Structural disulfide bonds are a covalent tertiary interaction in proteins, acting to stabilize a folded protein structure. Until recently, the classical view in biochemistry held that structural disulfide bonds are present almost exclusively in extracellular and compartmentalized proteins, as the reducing environment of the cytosol renders disulfide bonds only marginally stable [1,2]. In cellular compartments where disulfide bonding is abundant, such as the prokaryotic periplasm, disulfide-bond biochemistry is tightly regulated [3,4]. In the case of Escherichia coli, the DsbA–DsbB pathway in the periplasm, together with the thioredoxin and glutathione reductases in the cytoplasm, forms a cellular system that regulates disulfide-bond breakdown in the cytoplasm and formation in the periplasm. Interestingly, recent work has shown that alterations in these control mechanisms can make possible the formation of cytoplasmic disulfide bonds [5]. Indeed, it has been shown that certain mutants of E. coli can form protein disulfide bonds within the cytoplasm by utilizing thioredoxin as a disulfide exchange protein [6]. These studies illustrate how relatively small genetic changes can lead to cellular conditions that support intracellular protein disulfide formation in organisms with otherwise reducing cytosolic environments. The facility with which the cytosol of an ordinary bacterium can be manipulated to allow disulfide bonding relates to emerging revelations on disulfide bonding in unusual prokaryotes, particularly those of the thermophilic type.

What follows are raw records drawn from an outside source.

-- ==== Sys2Proof/Machine/Pair.lean ====
section
/-! DEFINITION. Redundant pair operation (08): heartbeats, claims, formation, the Gnoavo link and its records, epochs, execution in step,
digests and divergence, takeover and handover. -/

namespace Sys2Proof.Machine

/-- R200, R275: the pair logic of a paired unit acts in every mode but RESET and TEST. -/
def State.pairRuns (s : State) : Bool := s.on PAIR_CFG.EN && s.mode != 0 && s.mode != 11

/-- Run `f` while the pair logic acts. -/
def State.onPair (s : State) (f : State → State) : State := if s.pairRuns then f s else s

/-- R200, R205: records of a peer whose identity fails are not taken: the unit acts as if it were absent. -/
def State.onPeer (s : State) (f : State → State) : State := if s.pairRuns && !s.pair.helloBad then f s else s

/-- R200: ROLE shows 3 for a standalone unit. -/
def State.showRole (s : State) : State :=
  if s.mode = 0 then s
  else if !s.on PAIR_CFG.EN then s.set PAIR_STS.ROLE 3
  else s.cond (s.get PAIR_STS.ROLE == 3) (·.set PAIR_STS.ROLE 0)

/-- The unit holds no role (R234): none yet, or standalone. -/
def State.noRole (s : State) : Bool := s.get PAIR_STS.ROLE == 0 || s.get PAIR_STS.ROLE == 3

/-- R204, R227: this unit is the preferred one, by agreed PREF. -/
def State.preferred (s : State) : Bool := s.pair.prefAgreed && s.get PAIR_CFG.PREF == s.get DEV_STRAP.POS + 1

/-- R204, R227: the peer is the preferred one, by agreed PREF. -/
def State.peerPreferred (s : State) : Bool := s.pair.prefAgreed && s.get PAIR_CFG.PREF == 2 - s.get DEV_STRAP.POS

/-- R200: the link is up to a peer of matching identity; after a mismatch the unit acts as if the peer were absent. -/
def State.peerLinked (s : State) : Bool := s.on PAIR_STS.LINK_UP && !s.pair.helloBad

/-- R200, R203: a peer of matching identity is alive. -/
def State.peerLives (s : State) : Bool := s.on PAIR_STS.PEER_ALIVE && !s.pair.helloBad

/-- An epoch runs (R229). -/
def State.epochRuns (s : State) : Bool := s.get PAIR_EPOCH_STS.PHASE != 0

/-- Queue a record for the next lane frame. -/
def State.pairSend (s : State) (r : PairRec) : State := { s with pair := { s.pair with out := s.pair.out ++ [r] } }

/-- R216: the active's number of the present tick. -/
def State.activeTick (s : State) : Int := (s.dev.tick : Int) + s.pair.rel

/-- R208, R216: the own tick number of a tick given by its low 32 bits in the active's numbering. -/
def State.ownTick (s : State) (t : Nat) : Nat :=
  ((s.dev.tick : Int) + signedOf 32 (fieldOf 32 ((t : Int) - s.activeTick))).toNat

/-! ### Epochs (R229, R232) -/

/-- R224, R232: a frequency program takes a build-out zero at its next iteration, whatever BUILDOUT holds. -/
def State.rejoin (s : State) (c : Nat) : State :=
  s.cond (s.freqProg c) fun s => s.setChan c ((s.chan c).join true)

/-- R232: an epoch aborts on the standby. Joined channels keep their state and return to the unit's own inputs. After the ACK no cause
aborts it. -/
def State.abortEpoch (s : State) (cause : Nat) : State :=
  if !s.isStandby || !s.epochRuns || s.pair.commitAt.isSome then s
  else
    let s := (s.inc .PAIR_EPOCH_ABORT_CNT).set PAIR_EPOCH_STS.LAST_ABORT cause
    let s := (s.set PAIR_EPOCH_STS.PHASE 0).set PAIR_EPOCH_STS.JOINED 0
    let s := ((s.set PAIR_STS.PACED 0).set PAIR_STS.GRID_OK 0).set PAIR_STS.ALIGNED 0
    let s := s.pair.joined.foldl (fun s c => s.rejoin c) s
    let s := s.cond (s.on PAIR_STS.LINK_UP) (·.pairSend (.epochAbort (s.get PAIR_EPOCH_STS.EPOCH)))
    { s with pair := { s.pair with
        joined := [], copyPend := [], copyWords := [], verified := 0, stream := [], cfgOpen := [], streamInputs := [], seen := []
        rxSseq := none } }.pairLog 2

/-- R229: the standby starts an epoch. -/
def State.startEpoch (s : State) : State :=
  let n := (s.get PAIR_EPOCH_STS.EPOCH + 1) % 65536
  let s := (((s.set PAIR_EPOCH_STS.EPOCH n).set PAIR_EPOCH_STS.PHASE 1).set PAIR_EPOCH_STS.JOINED 0).set PAIR_CMD.RESYNC 0
  { s with pair := { s.pair with
      epochDue := false, joined := [], copyPend := [], copyWords := [], verified := 0, rxSseq := none, stream := []
      cfgOpen := [], streamInputs := [], seen := [], out := s.pair.out ++ [PairRec.epochOffer n] } }

/-- R229: the conditions under which a standby starts an epoch that is due. -/
def State.tryEpoch (s : State) : State :=
  if s.pair.epochDue && s.isStandby && s.mode == 8 && s.peerLinked && s.peerLives && s.pair.peerRole == 1
      && s.get PAIR_STS.PEER_MODE != 10 && !s.epochRuns && !s.pair.detachPend && !s.pair.takeoverPend then s.startEpoch
  else s

/-- R25: the unit enters STANDBY_DETACHED at the next boundary; an epoch becomes due. -/
def State.detach (s : State) : State := { s with pair := { s.pair with detachPend := true, epochDue := true } }

/-! ### Claims and formation (R204, R205) -/

/-- R204, R205, R223: what a unit does once ACTIVE_N has read high for its claim wait. -/
def State.tryClaim (s : State) : State :=
  if !s.pair.waitDone || s.pair.peerLow then s
  else if s.pair.claimWant && s.get PAIR_STS.ROLE == 0 && s.isRun then
    let s := (s.set PAIR_STS.ROLE 1).set PAIR_STS.FORMED 1
    { s with pair := { s.pair with drive := true, claimWant := false, forming := false } }
  else if s.isStandby && (s.mode == 7 || s.mode == 8) && !s.peerLinked
      && (!s.peerLives || s.pair.leftOnEdge) then
    { s with pair := { s.pair with takeoverPend := true } }
  else s

/-- R205 row 1: the pair forms over the link. -/
def State.tryForm (s : State) : State :=
  if s.pair.forming && s.isRun && s.get PAIR_STS.ROLE == 0 && s.on PAIR_STS.LINK_UP && s.pair.helloOk then
    if s.pair.peerLow || s.pair.peerRole == 1 then s.detach
    else { s with pair := { s.pair with claimWant := true } }.tryClaim
  else s

/-- R205: a paired unit without a role starts to form a pair as it begins to run. -/
def State.startForming (s : State) : State :=
  if s.on PAIR_CFG.EN && s.get PAIR_STS.ROLE == 0 then { s with pair := { s.pair with forming := true } }.tryForm else s

/-- CLAIM_WAIT_EXPIRED (R204). -/
def execClaimWaitExpired (s : State) : Host.Outcome State Fault Refusal :=
  done (s.onPair fun s =>
    if s.pair.peerLow then s else { s with pair := { s.pair with waitDone := true } }.tryClaim)

/-- ACTIVE_N_FALL (R204, R205): the claim first seen holds. -/
def execActiveNFall (s : State) : Host.Outcome State Fault Refusal :=
  let s := { s with pair := { s.pair with peerLow := true, waitDone := false } }
  done (s.onPair fun s =>
    if s.pair.claimWant ∧ s.get PAIR_STS.ROLE = 0 then { s with pair := { s.pair with claimWant := false } }.detach else s)

/-- ACTIVE_N_RISE (R204, R223): the claim wait starts; a blocked claim is no longer blocked. -/
def execActiveNRise (s : State) : Host.Outcome State Fault Refusal :=
  let s := { s with pair := { s.pair with peerLow := false, waitDone := false } }
  done (s.onPair fun s => s.set PAIR_STS.CLAIM_BLOCK 0)

/-- FORM_WAIT_EXPIRED (R205 row 2). -/
def execFormWaitExpired (s : State) : Host.Outcome State Fault Refusal :=
  done (s.onPair fun s =>
    if s.pair.forming ∧ s.isRun ∧ s.get PAIR_STS.ROLE = 0 ∧ ¬ s.peerLinked ∧ ¬ s.peerLives then
      if s.pair.peerLow then s.detach else { s with pair := { s.pair with claimWant := true } }.tryClaim
    else s)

Previous genomic studies by our laboratory provided computational and biochemical evidence for the idea that disulfide bonds in intracellular proteins are present in certain thermophiles (organisms of optimal growth temperature, Topt, above 50 °C) and hyperthermophiles (Topt ≥ 80 °C) [7]. For the remainder of this paper, the term “thermophile” is used to refer to both thermophiles and hyperthermophiles. Here, multiple lines of computational and experimental evidence are presented that illustrate a widespread, yet nuanced, pattern of disulfide-bond utilization in intracellular proteins across 199 prokaryotes. The specific distribution of disulfides observed across these genomes suggests specialization in strategies used by organisms to stabilize their proteins. A comparative phylogenetic analysis is also described that provides compelling support for a specific protein, which has been named protein disulfide oxidoreductase (PDO) [8,9], in forming and maintaining intracellular disulfide bonds in thermophiles. A new crystal structure of another hyperthermophilic protein with three disulfide bonds is also presented along with a survey of disulfide bonding in known three-dimensional structures from thermophiles. We interpret these results as implying a widespread stabilizing role for these intracellular disulfide bonds in certain organisms.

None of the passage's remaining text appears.